● **Task to carry out**
Restate word for word the lines that begin the listing and end with the line holding "leavesInv_execRdsr h n".

● **Provided records**
= = = = = = =
theorem leavesInv_execRdf32 : LeavesInv (execRdf32 s) := by
  rw [execRdf32]
  split
  · exact leavesInv_next h
  · exact leavesInv_finish_andThen _ (Inv_decodeU32 h)

/-- Every command keeps the invariant. -/
theorem leavesInv_exec (i : Instr) : LeavesInv (exec i s) := by
  cases i with
  | create cap => exact leavesInv_execCreate h cap
  | setbuf len => exact leavesInv_execSetbuf h len
  | bufrd addr => exact leavesInv_execBufrd h addr
  | bufwr addr byte => exact leavesInv_execBufwr h addr byte
  | bytecnt => exact leavesInv_next h
  | reset =>
    have hrewind := Inv_rewind h
    exact leavesInv_next hrewind
  | rdsr n => exact leavesInv_execRdsr h n
  | wrbit bit => exact leavesInv_finishUnit (Inv_writeBit h bit)
  | wrbits lenMinusOne bits =>
    obtain ⟨h1, hn⟩ := fieldLength_bounds lenMinusOne
    exact leavesInv_finishUnit (Inv_writeBits h bits _ h1 hn)
  | rdbit => exact leavesInv_finish_andThen _ (Inv_readBit h)
  | rdbits lenMinusOne =>
    obtain ⟨h1, hn⟩ := fieldLength_bounds lenMinusOne
    exact leavesInv_finish (Inv_readBits h _ h1 hn)
  | wrbool b => exact leavesInv_finishUnit (Inv_writeBit h b)
  | wru32 v => exact leavesInv_finishUnit (Inv_encodeU32 h v)
  | wri32 v => exact leavesInv_finishUnit (Inv_encodeU32 h (zigzag v))
  | rdbool => exact leavesInv_finish_andThen _ (Inv_readBit h)
  | rdu32 => exact leavesInv_finish (Inv_decodeU32 h)
  | rdi32 => exact leavesInv_finish_andThen _ (Inv_decodeU32 h)
  | setprec places => exact leavesInv_execSetprec h places
  | wrf32 f => exact leavesInv_execWrf32 h f
  | rdf32 => exact leavesInv_execRdf32 h

/-- Every event of the port keeps the invariant, and so does a silent host; what waits in the inbox is no part of it. -/
theorem leavesInv_step : LeavesInv (step s) := by
  cases hin : s.inbox with
  | nil => rw [step_silent hin]; exact leavesInv_next h
  | cons e rest =>
    have hrest : State.Inv { s with inbox := rest } := h
    cases e with
    | hardwareReset => rw [step_hardwareReset hin]; exact leavesInv_next (Inv_hardwareReset hrest)
    | command cw =>
      cases hd : decode cw with
      | ok i => rw [step_command_ok hin hd]; exact leavesInv_exec hrest i
      | error e => rw [step_command_error hin hd]; exact leavesInv_next hrest

end

/-! ## The obligations on steps and the invariant -/

/-- Settles O14: the invariant is carried through every command (`leavesInv_exec`) and every event (`leavesInv_step`). -/
theorem stepKeepsInvariant : Obligations.StepKeepsInvariant :=
  fun _ t h ht => leavesInv_step h t ht

/-- Settles O7: a word put in front of the port is taken from it again before it is executed. -/
theorem stepRunsDecodedCommand : Obligations.StepRunsDecodedCommand := by
  intro s cw i hd
  have hissued : step (s.withFetchWord 64 cw.toNat) = exec i s := step_command_ok (withFetchWord_inbox s cw) hd
  exact ⟨fun _ hin => step_command_ok hin hd, hissued⟩

/-- Settles O9: with no event in the port there is nothing to take. -/
theorem silentHostChangesNothing : Obligations.SilentHostChangesNothing :=
  fun _ hin => step_silent hin

/-- Settles O15: no buffer, both cursors at `(0,0)`, no byte of RAM listed, and the model's `MAX_SEGMENTS` of 8 in range. -/
theorem resetMeetsInvariant : Obligations.ResetMeetsInvariant := by
  have hmax : 1 ≤ State.reset.maxSegments.toNat ∧ State.reset.maxSegments.toNat ≤ 2 ^ 28 := by decide
  obtain ⟨hpos, hle⟩ := hmax
  exact ⟨hpos, hle, Nat.zero_le _, inv_zero _, inv_zero _, reset_ram_wf, rfl⟩

end Sys2Proof.Machine
end

section
/-! SUPPORT. Proofs about the state (10_state.md): the values of hardware reset, what each command can change of the block, and
that each side of the stream is blind to the other side's cursor. What a command can do is said once, in `exec_effect`. -/

namespace Sys2Proof.Machine

/-! ## RAM after hardware reset -/

theorem byteAt_reset (a : Nat) : State.reset.byteAt a = Config.ramAtReset 0 a := rfl

theorem byteAt_hardwareReset (s : State) (a : Nat) : s.hardwareReset.byteAt a = Config.ramAtReset (s.resets + 1) a := rfl

/-! ## What moving bits through a cursor can change -/

/-- The eight stream bits of a byte determine it (20_memory.md R33). -/
theorem byteAt_eq_of_streamBit {s t : State} {a : Nat} (h : ∀ j, 8 * a ≤ j → j < 8 * a + 8 → t.streamBit j = s.streamBit j) :
    t.byteAt a = s.byteAt a := by
  refine BitVec.eq_of_getLsbD_eq fun i hi => ?_
  have hbit := h (8 * a + i) (by omega) (by omega)
  rw [State.streamBit, State.streamBit] at hbit
  rwa [show (8 * a + i) / 8 = a by omega, show (8 * a + i) % 8 = i by omega] at hbit

/-- A cursor that the entry guard lets through is well placed, whatever the state it stands in. -/
theorem inv_of_not_exhausted {c : Cursor} {total : SegIndex} (h : ¬ c.exhausted total) : c.inv total :=
  inv_of_pos_lt (by
    have hseg : c.seg.toNat < total.toNat := seg_lt_of_not_exhausted h
    have hoff := off_lt c
    rw [Cursor.pos]; omega)

/-- `t` is `s` after a part of a write-side command: only RAM inside the buffer and `W` have changed, and `W` has not moved
back. -/
structure MovedW (s t : State) : Prop where
  frame : t = { s with ram := t.ram, w := t.w }
  pos_le : s.w.pos ≤ t.w.pos
  outside : ∀ a, 8 * s.totalSeg.toNat ≤ a → t.byteAt a = s.byteAt a

/-- `t` is `s` after a part of a read-side command: only `R` has changed, and it has not moved back. -/
structure MovedR (s t : State) : Prop where
  frame : t = { s with r := t.r }
  pos_le : s.r.pos ≤ t.r.pos

theorem MovedW_refl (s : State) : MovedW s s := ⟨rfl, Nat.le_refl _, fun _ _ => rfl⟩

theorem MovedR_refl (s : State) : MovedR s s := ⟨rfl, Nat.le_refl _⟩

/-- The law of the position (41_bitcursor.md R97) moves no well-placed cursor back. -/
theorem pos_le_of_moved {c d : Cursor} {total : SegIndex} {n : Nat} (hc : c.inv total)
    (h : if c.pos + n < 64 * total.toNat then d.pos = c.pos + n else d = ⟨total, 0#6⟩) : c.pos ≤ d.pos := by
  split at h
  · omega
  · rw [h, pos_end]; exact pos_le_end hc

theorem MovedW_of_wroteBits {s t : State} {bits n : Nat} (hw : s.w.inv s.totalSeg) (h : s.WroteBits t bits n) :
    MovedW s t := by
  obtain ⟨hframe, hbits, hmove⟩ := h
  refine ⟨hframe, pos_le_of_moved hw hmove, fun a ha => byteAt_eq_of_streamBit fun j hj _ => ?_⟩
  have hend : s.endPos ≤ j := by rw [State.endPos]; omega
  rw [hbits, if_neg (by omega)]

theorem MovedR_of_passedBits {s t : State} {n : Nat} (hr : s.r.inv s.totalSeg) (h : s.PassedBits t n) : MovedR s t := by
  obtain ⟨hframe, hmove⟩ := h
  exact ⟨hframe, pos_le_of_moved hr hmove⟩

theorem MovedW_writeBits (s : State) (v : Value) (n : Nat) (h1 : 1 ≤ n) (hn : n ≤ 32) : MovedW s (s.writeBits v n).state := by
  by_cases hx : s.w.exhausted s.totalSeg
  · rw [writeBits_exhausted s v n hx]; exact MovedW_refl s
  · have hw := inv_of_not_exhausted hx
    obtain ⟨t, ht, -, he⟩ := writeBits_spec s v n hw h1 hn
    rw [he, state_ite]
    exact MovedW_of_wroteBits hw ht

theorem MovedW_writeBit (s : State) (b : BitVec 1) : MovedW s (s.writeBit b).state := by
  rw [writeBit_eq_writeBits]
  exact MovedW_writeBits s _ 1 (Nat.le_refl 1) (by decide)

theorem MovedW_encodeU32 (s : State) (v : Value) : MovedW s (s.encodeU32 v).state := by
  by_cases hx : s.w.exhausted s.totalSeg
  · rw [encodeU32_exhausted s v hx]; exact MovedW_refl s
  · have hw := inv_of_not_exhausted hx
    obtain ⟨t, ht, -, he⟩ := encodeU32_spec s v hw
    rw [he, state_ite]
    exact MovedW_of_wroteBits hw ht

theorem MovedR_readBits (s : State) (n : Nat) (h1 : 1 ≤ n) (hn : n ≤ 32) : MovedR s (s.readBits n).state := by
  by_cases hx : s.r.exhausted s.totalSeg
  · rw [readBits_exhausted s n hx]; exact MovedR_refl s
  · have hr := inv_of_not_exhausted hx
    obtain ⟨t, ht, he⟩ := readBits_spec s n hr h1 hn
    rw [he, state_ite]
    exact MovedR_of_passedBits hr ht

theorem MovedR_readBit (s : State) : MovedR s s.readBit.state := by
  rw [readBit_eq_readBits, state_andThen_done]
  exact MovedR_readBits s 1 (Nat.le_refl 1) (by decide)

theorem MovedR_decodeU32 (s : State) : MovedR s s.decodeU32.state := by
  by_cases hx : s.r.exhausted s.totalSeg
  · rw [decodeU32_exhausted s hx]; exact MovedR_refl s
  · have hr := inv_of_not_exhausted hx
    obtain ⟨t, ht, he⟩ := decodeU32_spec s hr
    rw [he, state_ite]
    exact MovedR_of_passedBits hr ht

/-! ## What each command can change -/

/-- Everything a command can do to the block, up to the values it computes: it only answers, or it changes the elements the spec
names it for. -/
inductive Effect (s : State) : Instr → State → Prop where
  /-- A query, or an error raised before anything was done. -/
  | answered (i : Instr) (response : Option Response) : Effect s i { s with response := response }
  /-- CREATE (40_buffer.md R70). -/
  | created (cap : Value) (total : SegIndex) (ram : Memory) (response : Option Response) :
      Effect s (.create cap) { s.rewind with totalSeg := total, ram := ram, response := response }
  /-- SETBUF (40_buffer.md R71). -/
  | declared (len : Value) (total : SegIndex) (response : Option Response) :
      Effect s (.setbuf len) { s.rewind with totalSeg := total, response := response }
  /-- RESET (40_buffer.md R75). -/
  | rewound (response : Option Response) : Effect s .reset { s.rewind with response := response }
  /-- BUFWR of a byte of the buffer (40_buffer.md R73). -/
  | stored (addr : Value) (byte : Byte) (response : Option Response) (haddr : s.inBuffer addr) :
      Effect s (.bufwr addr byte) { s.memWrite addr.toNat 1 byte with response := response }
  /-- SETPREC (43_quantizer.md R131). -/
  | configured (places : BitVec 4) (factor : Value) (draws : Nat) (response : Option Response) :
      Effect s (.setprec places) { s with factor := factor, draws := draws, response := response }
  /-- A write-side command, which may first draw a free integer (43_quantizer.md R132). -/
  | wrote (i : Instr) (t : State) (draws : Nat) (response : Option Response) (hi : isWriter i = true)
      (hmoved : MovedW { s with draws := draws } t) : Effect s i { t with response := response }
  /-- A read-side command. -/
  | passed (i : Instr) (t : State) (response : Option Response) (hi : isReader i = true) (hmoved : MovedR s t) :
      Effect s i { t with response := response }

/-- The outcome `o` of command `i` is a next state with an effect the command may have. -/
def HasEffect (s : State) (i : Instr) (o : Host.Outcome State Fault Refusal) : Prop := ∃ t, o = .next t ∧ Effect s i t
= = = = = = =
● **Response**
theorem leavesInv_execRdf32 : LeavesInv (execRdf32 s) := by
  rw [execRdf32]
  split
  · exact leavesInv_next h
  · exact leavesInv_finish_andThen _ (Inv_decodeU32 h)

/-- Every command keeps the invariant. -/
theorem leavesInv_exec (i : Instr) : LeavesInv (exec i s) := by
  cases i with
  | create cap => exact leavesInv_execCreate h cap
  | setbuf len => exact leavesInv_execSetbuf h len
  | bufrd addr => exact leavesInv_execBufrd h addr
  | bufwr addr byte => exact leavesInv_execBufwr h addr byte
  | bytecnt => exact leavesInv_next h
  | reset =>
    have hrewind := Inv_rewind h
    exact leavesInv_next hrewind
  | rdsr n => exact leavesInv_execRdsr h n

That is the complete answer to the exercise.